Nope. They all relieved me of that task! :-0

catawampuscat
March 18th, 2008, 00:02
I currently have the same situation as Peter UK with a Sunee boy.. He left for a spell and returned fat.
He is only about 21 but put on something like 20 kilos.
His once gorgeous hot body was now bloated. He used to prance about my place naked as a jaybird with
his prodigious joystick bouncing like a drumstick but now he hides behind his towel and is shy about exposing his body.
He was a firecracker in the sack before but has lost his spark. He was one of the ever-ready type of boys and now had a problem
getting and staying hard. This kid was a professional and always hard.
I saw him again this week in Sunee and he tried to
book an appointment but I remembered the last time, how distorted his body had become and his erectile dysfunction, and told him not now.

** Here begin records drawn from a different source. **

/-- R168: the operation of an entry on its inputs; HOLD and PASS change no state and have no result. -/
def Cell.run (c : Cell) (w : CtlWord) (win nin : Token) : CellOut :=
  let fl := floatClass w.fmt
  let a := c.acc w
  match w.op with
  | 2 =>
    let (u, f) := elements w win
    let (v, g) := elements w nin
    let (x, e) := dotAcc fl a u v
    c.toAcc w (x, f ||| g ||| e)
  | 3 =>
    let (u, f) := elements w win
    let (v, g) := elements w nin
    let (x, e) := dotAcc fl 0 u v
    c.toAcc w (x, f ||| g ||| e)
  | 4 =>
    let (u, f) := elements w win
    let (n, g) := sumBits w nin
    let (x, e) := dotAcc fl n u (decodeElems w.fmt (c.wreg w))
    ⟨c, x, f ||| g ||| e, false⟩
  | 5 =>
    let (v, f) := weightBits w nin
    ⟨c.setWreg w v, nin.data, f, weightNan w v⟩
  | 6 =>
    let (v, f) := sumBits w nin
    ⟨c.setAcc w v, a, f, w.fmt == 0 && f32Nan v⟩
  | 7 => c.pairCycle true (pairBits nin)
  | 8 =>
    let (u, f) := sumBits w win
    let (n, g) := sumBits w nin
    let prev := if w.dly = 0 then a else c.delay w.dly
    let (x, e) := recAcc fl u prev n
    (c.shiftDelay a).toAcc w (x, f ||| g ||| e)
  | 9 =>
    let (i, f) := indexBits win
    let v := glint (c.w0 ++ c.w1) (i.setWidth 64)
    ⟨c, if w.fmt = 10 then v else image (.fin ⟨false, v.toNat / 256, -24, false⟩), f, false⟩
  | 10 =>
    let (u, f) := sumBits w win
    let (n, g) := sumBits w nin
    let (x, e) := sumAcc fl u n
    ⟨c, x, f ||| g ||| e, false⟩
  | 11 =>
    let (u, f) := sumBits w win
    let (x, e) := if fl then minMaxF true false a u else (if a.toInt < u.toInt then u else a, 0)
    c.toAcc w (x, f ||| e)
  | 12 => c.pairCycle false (pairBits nin)
  | 13 => ⟨if w.asel then { c with accs1 := c.acc1 } else { c with accs0 := c.acc0 }, a, 0, false⟩
  | 14 =>
    let v := if w.asel then c.accs1 else c.accs0
    c.toAcc w (v, 0)
  | 15 => c.toAcc w (0, 0)
  | _ => ⟨c, 0, 0, false⟩

/-- R169: the token of a result, or of A through SOSEL 3, and the conditions of its narrowing. -/
def resultToken (w : CtlWord) (isA : Bool) (nin : Token) (v : BitVec 32) : Token × Flags :=
  if w.op = 5 && !isA then (nin, 0)
  else if w.fmt = 11 then (⟨false, if isA then 15 else 11, v⟩, 0)
  else if w.fmt = 15 then (⟨false, 15, v⟩, 0)
  else if w.fmt = 10 then (⟨false, 10, v⟩, 0)
  else if floatClass w.fmt then
    if w.oft = 0 then (⟨false, 0, v⟩, 0)
    else
      let (x, f) := roundFloat w.oft w.rnd (f32 v)
      (⟨false, w.oft, BitVec.ofNat 32 (packF w.oft x)⟩, f)
  else (⟨false, 8, v⟩, 0)

/-- R172: a NaN leaves as R: a float value, or the key of a pair. -/
def nanLeaves (w : CtlWord) (key : Bool) (v : BitVec 32) : Bool :=
  (w.eosel == 1 || w.sosel == 1) && w.op != 5 && (floatClass w.fmt || (w.fmt == 11 && key)) && f32Nan v

/-- R169: the E and S tokens of an entry that is not HOLD or PASS, and the conditions of their narrowing. -/
def cellTokens (w : CtlWord) (old : Cell) (win nin : Token) (r : BitVec 32) : Token × Token × Flags :=
  let (rt, f) := if w.eosel = 1 ∨ w.sosel = 1 then resultToken w false nin r else (Token.idle, 0)
  let (at_, g) := if w.sosel = 3 then resultToken w true nin (old.acc w) else (Token.idle, 0)
  let held := if old.pq then old.held.extractLsb' 32 32 else old.held.extractLsb' 0 32
  let e := match w.eosel with
    | 0 => win
    | 1 => rt
    | 2 => Token.idle
    | _ => ⟨false, 11, held⟩
  let s := match w.sosel with
    | 0 => nin
    | 1 => rt
    | 2 => Token.idle
    | _ => at_
  (e, s, f ||| g)

/-- R172: a cell's whole A-cycle under an entry: its new state with its registered outputs, the conditions, and whether a
TRAPEN entry meets one that freezes the lens. -/
def Cell.cycle (c : Cell) (w : CtlWord) (is sn : Bool) (win nin : Token) : Cell × Flags × Bool :=
  let c := c.begin is sn
  match w.op with
  | 0 => (c, 0, false)
  | 1 => ({ c with eOut := win, sOut := nin }, 0, false)
  | _ =>
    let o := c.run w win nin
    let (e, s, f) := cellTokens w c win nin o.res
    let fl := o.flags ||| f
    ({ o.cell with eOut := e, sOut := s }, fl,
      w.trapen && (fl &&& fNV != 0 || o.nan || nanLeaves w (!c.pq) o.res))
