/-- R289: the accesses a new one waits for in the core: those its own release covers, and the earlier ones of the slot
that share its bytes. -/
def Slot.holdFor (sl : Slot) (a : Access) (own : BitVec 16) : List Nat :=
  let rel := match a.kind with
    | .load => a.ord == 3
    | _ => a.ord == 2 || a.ord == 3
  let covers := if rel then sl.unperformed fun e => e.covered a.scp own else []
  covers ++ sl.sameByte a

/-- R289: the stall that an ordered access starts, if any. -/
def stallOf (a : Access) : Option Stall :=
  let acq := (a.ord == 1 || a.ord == 3) && a.kind != .store
  let scw := a.ord == 3 && a.kind != .load
  if acq || scw then some ⟨some a.id, if acq then [a.id] else [], if scw then [a.id] else [], .plain⟩ else none

/-- R285 to R289: a scalar access that passed its checks issues. -/
def State.issueAccess (s : State) (a : Access) : State :=
  let r := s.cur
  let needs := s.me.holdFor a (s.ownName r.core)
  let a := { a with needs := needs }
  let s := s.modMe fun sl => { sl with accs := sl.accs ++ [a], nextId := sl.nextId + 1 }
  let s := if needs.isEmpty then s.launchAcc r a
    -- R285: a name that misses is walked from the issue on
    else if a.glob && s.resolve r.core a.name == .miss then s.startWalk r.core a.name
    else s
  let s := if a.glob || !needs.isEmpty then s else s.useFront r (bmIndex (s.myCore.bm (eaEntry a.ea)))
  let s := s.retire
  match stallOf a with
  | some st => (s.modMe fun sl => { sl with gate := .stalled st }).settleStall r
  | none => s

/-- R285: LD, ST and AMO: the checks of the issue turn, then the access. -/
def accessWord (h : Hdr) (o : FmtM) (s : State) (k : AccKind) (op : BitVec 4) (sx : Bool) :
    Host.Outcome State Fault Refusal :=
  word h s fun s =>
    let sl := s.me
    let ea := memAddr sl o (k != .amo)
    let size := sizeOf o.sz
    match s.accessFault ea size (k != .load) (o.win != 0) with
    | some (c, addr, info) => s.precise c addr info
    | none =>
      let loc := isLocal ea
      let w := windowOf (b2n s.myCore.boundCls) k o.win.toNat s.now sl.turn
      s.issueAccess
        { id := sl.nextId, kind := k, ea := ea, glob := !loc,
          name := if loc then s.ownName s.cur.core else eaName ea,
          size := size, sx := sx, atTurn := 0,
          data := if k = .amo then (sl.gr o.rb).setWidth 128 else sl.gr (o.rt + 1) ++ sl.gr o.rt,
          cmp := sl.gr o.rt, op := op, rt := o.rt, vdest := none, ord := o.ord, scp := o.scp, pc := sl.pc,
          cycle := s.now, turn := sl.turn, minTurn := w.1, minCycle := w.2, arrive := 0,
          st := .held, val := 0, ended := k == .store, needs := [] }

def execLd (h : Hdr) (o : FmtM) (s : State) : Host.Outcome State Fault Refusal :=
  accessWord h o s .load 0 (o.fnm == 1)

def execSt (h : Hdr) (o : FmtM) (s : State) : Host.Outcome State Fault Refusal := accessWord h o s .store 0 false

def execAmo (h : Hdr) (o : FmtM) (s : State) : Host.Outcome State Fault Refusal := accessWord h o s .amo o.fnm false

/-! ### Fences (R290, R305) -/

/-- R290: a fence: the earlier loads and AMOs it waits to see, the earlier accesses it waits to perform, and what
follows. -/
def fenceWord (h : Hdr) (o : FmtM) (s : State) (acq rel : Bool) (stage : State → StallEnd) :
    Host.Outcome State Fault Refusal :=
  word h s fun s =>
    let own := s.ownName s.cur.core
    let sl := s.me
    let vis := if acq then
        ((sl.accs.filter (·.unseen)).map (·.id)) ++ sl.vectorLoads
      else []
    let perf := if rel then sl.unperformed fun a => a.covered o.scp own else []
    let e := stage s
    (s.retire.modMe fun sl => { sl with gate := .stalled ⟨none, vis, perf, e⟩ }).settleStall s.cur

def execFenceAcq (h : Hdr) (o : FmtM) (s : State) : Host.Outcome State Fault Refusal :=
  fenceWord h o s true false fun _ => .plain

def execFenceRel (h : Hdr) (o : FmtM) (s : State) : Host.Outcome State Fault Refusal :=
  fenceWord h o s false true fun _ => .plain

def execFenceAr (h : Hdr) (o : FmtM) (s : State) : Host.Outcome State Fault Refusal :=
  fenceWord h o s true true fun _ => .plain

/-- R290, R305: FENCE.SC. -/
def execFenceSc (h : Hdr) (o : FmtM) (s : State) : Host.Outcome State Fault Refusal :=
  fenceWord h o s true true fun _ =>
    if o.scp.toNat < 3 then .place
    else if o.scp = 4 then .panel none
    else .device none

/-- R290: FENCE.LAYER. -/
def execFenceLayer (h : Hdr) (o : FmtM) (s : State) : Host.Outcome State Fault Refusal :=
  fenceWord h o s false false fun s => .layer s.myCore.issued

/-- R290, R304: the bank switch places a fence in its SC order, which ends the stall. -/
def execScOrderPlace (core slot : Nat) (s : State) : Host.Outcome State Fault Refusal :=
  let r : SlotRef := ⟨core, slot⟩
  onSlot core slot <|
    match (s.slot r).gate with
    | .stalled ⟨_, _, _, .placed⟩ =>
      (s.modCluster (clusterOf core) fun k => { k with scOrder := k.scOrder ++ [(s.now, core, slot)] }).endStall r
    | _ => s

/-! ### Ends of accesses (R264, R275, R279, R280, R300, R313) -/

/-- R280: the window end of a load or AMO. -/
def State.endWindow (s : State) (r : SlotRef) (a : Access) : State :=
  let missed (s : State) : State := s.deferAcc r a 0x05 0 (missInfo a) true
  match a.st with
  | .arrived =>
    if a.arrive ≤ s.now then (s.modSlot r fun sl => sl.dropAcc a.id).applyWrites r a.writes
    else (missed s).lateWrite r a a.arrive
  | .refused info => (s.modSlot r fun sl => sl.dropAcc a.id).refuseAcc r a info
  | .uncorrectable info => (s.modSlot r fun sl => sl.dropAcc a.id).deferAcc r a 0x39 a.ea info false
  | .givenUp => missed (s.modSlot r fun sl => sl.dropAcc a.id)
  | _ => missed (s.modSlot r fun sl => sl.setAcc { a with ended := true })

def execWindowEnd (core slot id : Nat) (s : State) : Host.Outcome State Fault Refusal :=
  let r : SlotRef := ⟨core, slot⟩
  let sl := s.slot r
  onSlot core slot <|
    match sl.acc? id with
    | some a =>
      if !a.ended && decide (a.minTurn ≤ sl.turn) && decide (a.minCycle ≤ s.now) then (s.endWindow r a).settle r else s
    | none => s

/-- R279, R280: an access's answer reaches its slot. -/
def State.answer (s : State) (r : SlotRef) (b : Access) : State :=
  match (s.slot r).acc? b.id with
  | none => s
  | some a =>
    let drop (s : State) : State := s.modSlot r fun sl => sl.dropAcc b.id
    let s : State := match b.st with
      | .refused info =>
        if a.kind = AccKind.store then (drop s).refuseAcc r a info
        else if a.ended then drop s
        else s.modSlot r fun sl => sl.setAcc { a with st := .refused info }
      | .uncorrectable info =>
        if a.ended then drop s else s.modSlot r fun sl => sl.setAcc { a with st := .uncorrectable info }
      | _ =>
        if a.kind = AccKind.store then drop s
        else if a.ended then s.lateWrite r { a with val := b.val } s.now
        else s.modSlot r fun sl => sl.setAcc { a with st := .arrived, arrive := s.now, val := b.val }
    s.settle r

/-- R275: a global access to an entry whose give is pending waits at the switch. -/
def State.atGive (s : State) (c k : Nat) : Bool := (s.core c).gives.any fun g => g.k == k

/-- R275: an entry is reserved as the target of a give. -/
def State.giveTarget (s : State) (c k : Nat) : Bool :=
  s.cores.any fun p => p.2.gives.any fun g => g.tgt == c && g.j == k && g.st == .releasing

/-- R274, R311: a give of a core that waits for an access of its slot to perform. -/
def State.giveNeeds (s : State) (c k : Nat) (r : SlotRef) (id : Nat) : Bool :=
  r.core == c && (s.core c).gives.any fun g =>
    g.k == k && g.node.isNone && g.slot == r.slot && (s.slot r).pends.any fun p => p.act == .give g.id && p.needs.contains id

/-- R21, R301: an earlier access of the same slot to one of its bytes that must perform first. -/
def Slot.mustFollow (sl : Slot) (a : Access) : Bool :=
  sl.accs.any fun e => decide (e.id < a.id) && !e.isPerformed && e.overlaps a && !(a.kind == .load && e.kind == .store) &&
    e.st != .performed

/-- R264, R279: a global access meets the target's bank map and performs, or is refused. -/
def State.meetTarget (s : State) (tgt : Nat) (earlier : List Access) (a : Access) : Nat × State × Access :=
  let w := (s.core tgt).bm (eaEntry a.ea)
  if !bmV w then
    -- R275: an entry reserved as the target of a give gives no hint
    (0, s, { a with st := .refused (s.hintInfo tgt (eaEntry a.ea) false (s.giveTarget tgt (eaEntry a.ea))) })
  else if a.kind != .load && bmWp w then (0, s, { a with st := .refused (s.hintInfo tgt (eaEntry a.ea) true false) })
  else s.performNext tgt earlier a

/-- R207: a write segment of an AG has not been performed at its target: the lens of the AG takes the fault. -/
def State.agRefused (s : State) (c n : Nat) (detail : BitVec 8) (a : Word) (bank : Nat) : State :=
  let g := (s.core c).ag n
  let s := s.modCore c fun x => x.modAg n fun g => { g with pending := g.pending - 1 }
  s.modLens g.lens fun l => l.raise (l.agEvent c n 0 (bits g.desc 116 4) 0x30 detail a bank)

/-- R207, R279: a write segment of an AG meets the target's bank map. -/
def State.meetSegment (s : State) (tgt : Nat) (ea : Word) (parts : List (Word × List Byte)) : State × BitVec 8 :=
  let w := (s.core tgt).bm (eaEntry ea)
  if !bmV w || bmWp w then (s, 0x0A) else (parts.foldl (fun s p => s.winPoke tgt p.1 p.2) s, 0)
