-- ==== Sys2Proof/Machine/Message.lean ====
section
/-! DEFINITION. Messages, receives, notifies and the name cache (R233 to R248, R252 to R254, R313, R354). -/

namespace Sys2Proof.Machine

/-! ### SEND (R242 to R244) -/

/-- R243: the address check of a mesh instruction: 0x09 outside the window or over two entries, 0x0A for an entry that
is not attached. -/
def rangeFault (x : Core) (a : Word) (len : Nat) : Option (BitVec 8 × Word × Word) :=
  if !isLocal a || eaEntry a != eaEntry (a + w64 (len - 1)) || !isLocal (a + w64 (len - 1)) then some (0x09, a, 0)
  else (entryRefuses (x.bm (eaEntry a)) false).map fun p => (0x0A, a, detachInfo a p.1 p.2 0)

/-- R244: the length and alignment rules. -/
def lengthFault (a : Word) (len : Word) : Option (BitVec 8 × Word × Word) :=
  if len = 0 ∨ 256 < len.toNat then some (0x09, a, 0)
  else if a.toNat % 8 ≠ 0 ∨ len.toNat % 8 ≠ 0 then some (0x08, a, 0)
  else none

/-- R235: the name register of an instruction: the bits above its fields must be zero. -/
def State.resolveReg (s : State) (reg : Word) (used : Nat) : NameRes :=
  if bits reg used (64 - used) ≠ 0 then .bad else s.resolve s.cur.core (reg.setWidth 16)

/-- R236: a miss of a SEND or NOTE is counted. -/
def State.countMiss (s : State) (res : NameRes) : State :=
  if res = .miss then s.modMyCore fun x => { x with miss := if x.miss = 0xFFFFFFFF then x.miss else x.miss + 1 } else s

/-- R235: a name that a SEND or NOTE resolves: a hit is used, a miss is walked. -/
def State.useResolved (s : State) (n : BitVec 16) (res : NameRes) : State :=
  match res with
  | .hit _ => s.useName s.cur.core n
  | .miss => s.startWalk s.cur.core n
  | _ => s

/-- R21, R244: the source of a SEND, read as one load of the slot. -/
def State.sourceAccess (s : State) (a : Word) (len : Nat) : Access :=
  let sl := s.me
  { id := sl.nextId, kind := .load, ea := a, glob := false, name := s.ownName s.cur.core, size := len, sx := false,
    data := 0, cmp := 0, op := 0, rt := 0, vdest := none, atTurn := 0, ord := 0, scp := 0, pc := sl.pc, cycle := s.now,
    turn := sl.turn, minTurn := 0, minCycle := 0, arrive := 0, st := .held, val := 0, ended := true, needs := [] }

/-- R244: the first check of a SEND that fails. -/
def State.sendFault (s : State) (reg src len : Word) (res : NameRes) : Option (BitVec 8 × Word × Word) :=
  match lengthFault src len with
  | some f => some f
  | none =>
    match rangeFault s.myCore src len.toNat with
    | some f => some f
    | none => res.fault.map fun info => (0x0C, reg, info)

def execSendMsg (h : Hdr) (o : FmtA) (s : State) : Host.Outcome State Fault Refusal :=
  word h s fun s =>
    let sl := s.me
    let c := s.cur.core
    let reg := sl.gr o.ra
    let src := sl.gr o.rb
    let len := sl.gr o.rc
    let res := s.resolveReg reg 16
    match s.sendFault reg src len res with
    | some (cause, addr, info) => s.precise cause addr info
    | none =>
      let a := s.sourceAccess src len.toNat
      let waits := sl.accs.any fun e => e.kind == .amo && !e.isPerformed && e.overlaps a
      if 16 ≤ s.myCore.sendq.length || waits then s.modMe fun sl => { sl with gate := .offer }
      else
        if s.hasErr (s.myCore.winKey src) len.toNat then
          -- R353: the source is a load of the slot
          s.retire.defer s.cur none 0x39 (some sl.pc) src (eccInfo (bmBank (s.myCore.bm (eaEntry src))) src 0) s.now none
        else
          let fwd := sl.accs.filter fun e => e.kind == .store && !e.isPerformed && e.st != .performed && e.overlaps a
          let bs := overlayStores a fwd (s.winBytes c src len.toNat)
          (((s.countMiss res).useResolved (reg.setWidth 16) res).enqueue c
            { id := 0, src := s.ownName c, isNotify := false, name := reg.setWidth 16, slot := s.cur.slot, pc := sl.pc,
              chan := bits o.fn 0 4, bytes := bs, stamp := s.cycle c, tslot := 0, mask := 0, scope := 0, dst := res.dst }).retire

He went from around 65k to around 85k and I actually gave him some of my jeans that were a couple of years
old and would never fit me again but fit him. I also gave him a belt. He claimed he lost a few kilos but the desire wasn't there.
He knows he has lost "it" and I have tried to encourage him that I would see him if he lost some weight but it is a touchy topic for anyone..

Like many of us who are slightly overweight, I have no tolerance for fat boys with rolls of flesh on their bellies and backs.
How the boys can get hard with many of us is amazing but I guess you would need a cast iron stomach to perform with many of us. :cat:

March 18th, 2008, 00:54
My BF is 29, we have been together since he was 23.

Ditto - but in Pattaya!! It must be doing something for us, too, as friends tell us (and photos appear to confirm) that we each look younger than when we first met - must be something in the water (or, on second thoughts, maybe not the water!).